It appears that the fractional tract in section 19 lying south of the Missouri river was patented to William Hains in 1840, and that he disappeared about the year 1850, probably going to California, and was never heard from thereafter. This tract was known as a lost 40, and was in a wild and unimproved state. In 1879, before W. D. Ward came to the neighborhood, James M. (Hoose) Bledsoe, built a house on this land, cleared, fenced, and put it into cultivation, paid taxes on it, and continued to occupy it with his family, cultivate, and claim it as his property, until he died on March 12, 1900, after which his widow, Mrs. Casinda Bledsoe, and children continued to occupy and cultivate it until September 8, 1906, when Mrs. Casinda Bledsoe and her adult children conveyed the tract to John P. Jackson for the consideration of $ 600, and, after the death of John P. Jackson, the other children of Casinda Bledsoe conveyed their interests in the tract to the plaintiff. John P. Jackson continued in the open, adverse possession of the land in controversy from the date of his purchase, by his tenant, Abe Koger, until his (Jackson's) death in 1918, and such possession was continued by his son, the plaintiff, by his tenants, until in July, 1920, when Mrs. Virginia A. Ward made an unlawful entry upon, and built a small cabin on, this tract in section 19, in a field where Jesse Koger, as plaintiff's tenant, had raised a crop of wheat, then partly in shock. At the instance of the plaintiff, an action of unlawful detainer was commenced by his tenant, Jesse Koger, against Mrs. Ward, resulting in a judgment of ouster against her in the circuit court of Jackson county. The instructions given on the trial authorized the jury to find the issues for the plaintiff Koger if they found from the evidence that he was in the actual possession of the land as the tenant of Jackson at the time of Mrs. Ward's entry. This judgment was affirmed on appeal. See Koger v. Ward (Mo. App.) 243 S.W. 413. Mrs. Ward thereupon built a cabin partly on the 12-acre tract, extending over the section line, in which she and her children took up their abode. This action was then commenced to determine title.
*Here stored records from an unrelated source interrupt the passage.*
/-! ### clearResults -/

@[simp] theorem clearResults_phase (s : State) : (clearResults s).phase = s.phase := rfl
@[simp] theorem clearResults_t0 (s : State) : (clearResults s).t0 = s.t0 := rfl
@[simp] theorem clearResults_plen (s : State) : (clearResults s).plen = s.plen := rfl
@[simp] theorem clearResults_explen (s : State) : (clearResults s).explen = s.explen := rfl
@[simp] theorem clearResults_addr (s : State) : (clearResults s).addr = s.addr := rfl
@[simp] theorem clearResults_flen (s : State) : (clearResults s).flen = s.flen := rfl
@[simp] theorem clearResults_res (s : State) : (clearResults s).res = s.res := rfl
@[simp] theorem clearResults_lastOp (s : State) : (clearResults s).lastOp = s.lastOp := rfl
@[simp] theorem clearResults_checks (s : State) : (clearResults s).checks = Checks.clear := rfl
@[simp] theorem clearResults_echo (s : State) : (clearResults s).echo = Echo.clear := rfl
@[simp] theorem clearResults_rcount (s : State) : (clearResults s).rcount = 0#9 := rfl
@[simp] theorem clearResults_ecount (s : State) : (clearResults s).ecount = 0#9 := rfl
@[simp] theorem clearResults_done (s : State) : (clearResults s).done = false := rfl
@[simp] theorem clearResults_cmdErr (s : State) : (clearResults s).cmdErr = false := rfl
@[simp] theorem clearResults_woke (s : State) : (clearResults s).woke = s.woke := rfl
@[simp] theorem clearResults_liveValid (s : State) : (clearResults s).liveValid = s.liveValid := rfl
@[simp] theorem clearResults_liveTs (s : State) : (clearResults s).liveTs = s.liveTs := rfl
@[simp] theorem clearResults_mem (s : State) : (clearResults s).mem = s.mem := rfl
@[simp] theorem clearResults_rxq (s : State) : (clearResults s).rxq = s.rxq := rfl
@[simp] theorem clearResults_txIdle (s : State) : (clearResults s).txIdle = s.txIdle := rfl
@[simp] theorem clearResults_phyOut (s : State) : (clearResults s).phyOut = s.phyOut := rfl
@[simp] theorem clearResults_now (s : State) : (clearResults s).now = s.now := rfl
@[simp] theorem clearResults_client (s : State) : (clearResults s).client = s.client := rfl
@[simp] theorem clearResults_timing (s : State) : (clearResults s).timing = s.timing := rfl
@[simp] theorem clearResults_pace (s : State) : (clearResults s).pace = s.pace := rfl
@[simp] theorem clearResults_params (s : State) : (clearResults s).params = s.params := rfl
@[simp] theorem clearResults_epoch (s : State) : (clearResults s).epoch = s.epoch := rfl
@[simp] theorem clearResults_rxDraws (s : State) : (clearResults s).rxDraws = s.rxDraws := rfl
@[simp] theorem clearResults_inputs (s : State) : (clearResults s).inputs = s.inputs := rfl
@[simp] theorem clearResults_reads (s : State) : (clearResults s).reads = s.reads := rfl

/-! ### commandWhileBusy -/

@[simp] theorem commandWhileBusy_phase (s : State) : (commandWhileBusy s).phase = s.phase := rfl
@[simp] theorem commandWhileBusy_t0 (s : State) : (commandWhileBusy s).t0 = s.t0 := rfl
@[simp] theorem commandWhileBusy_plen (s : State) : (commandWhileBusy s).plen = s.plen := rfl
@[simp] theorem commandWhileBusy_explen (s : State) : (commandWhileBusy s).explen = s.explen := rfl
@[simp] theorem commandWhileBusy_addr (s : State) : (commandWhileBusy s).addr = s.addr := rfl
@[simp] theorem commandWhileBusy_flen (s : State) : (commandWhileBusy s).flen = s.flen := rfl
@[simp] theorem commandWhileBusy_res (s : State) : (commandWhileBusy s).res = s.res := rfl
@[simp] theorem commandWhileBusy_lastOp (s : State) : (commandWhileBusy s).lastOp = s.lastOp := rfl
@[simp] theorem commandWhileBusy_checks (s : State) : (commandWhileBusy s).checks = s.checks := rfl
@[simp] theorem commandWhileBusy_echo (s : State) : (commandWhileBusy s).echo = s.echo := rfl
@[simp] theorem commandWhileBusy_rcount (s : State) : (commandWhileBusy s).rcount = s.rcount := rfl
@[simp] theorem commandWhileBusy_ecount (s : State) : (commandWhileBusy s).ecount = s.ecount := rfl
@[simp] theorem commandWhileBusy_done (s : State) : (commandWhileBusy s).done = s.done := rfl
@[simp] theorem commandWhileBusy_cmdErr (s : State) : (commandWhileBusy s).cmdErr = true := rfl
@[simp] theorem commandWhileBusy_woke (s : State) : (commandWhileBusy s).woke = s.woke := rfl
@[simp] theorem commandWhileBusy_liveValid (s : State) : (commandWhileBusy s).liveValid = s.liveValid := rfl
@[simp] theorem commandWhileBusy_liveTs (s : State) : (commandWhileBusy s).liveTs = s.liveTs := rfl
@[simp] theorem commandWhileBusy_mem (s : State) : (commandWhileBusy s).mem = s.mem := rfl
@[simp] theorem commandWhileBusy_rxq (s : State) : (commandWhileBusy s).rxq = s.rxq := rfl
@[simp] theorem commandWhileBusy_txIdle (s : State) : (commandWhileBusy s).txIdle = s.txIdle := rfl
@[simp] theorem commandWhileBusy_phyOut (s : State) : (commandWhileBusy s).phyOut = s.phyOut := rfl
@[simp] theorem commandWhileBusy_now (s : State) : (commandWhileBusy s).now = s.now := rfl
@[simp] theorem commandWhileBusy_client (s : State) : (commandWhileBusy s).client = s.client := rfl
@[simp] theorem commandWhileBusy_timing (s : State) : (commandWhileBusy s).timing = s.timing := rfl
@[simp] theorem commandWhileBusy_pace (s : State) : (commandWhileBusy s).pace = s.pace := rfl
@[simp] theorem commandWhileBusy_params (s : State) : (commandWhileBusy s).params = s.params := rfl
@[simp] theorem commandWhileBusy_epoch (s : State) : (commandWhileBusy s).epoch = s.epoch := rfl
@[simp] theorem commandWhileBusy_rxDraws (s : State) : (commandWhileBusy s).rxDraws = s.rxDraws := rfl
@[simp] theorem commandWhileBusy_inputs (s : State) : (commandWhileBusy s).inputs = s.inputs := rfl
@[simp] theorem commandWhileBusy_reads (s : State) : (commandWhileBusy s).reads = s.reads := rfl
The material evidence pertinent to the issues is as follows:

Abe Koger, a witness for the plaintiff, testified:

'I am 65 years old. I have known and been right around this Jackson farm since 1879. William D. Ward was not on this land (referring to the five acre tract) in 1879. Texas Reynolds was on this land. He lived at a log house down below where Ward built the store in the fall of 1880. The store was about 18x26. There were no other improvements. Ward sold sugar coffee, and flour. I was working for Texas Reynolds by the month on the same tract. He had it rented from Bateman. There was high water in ...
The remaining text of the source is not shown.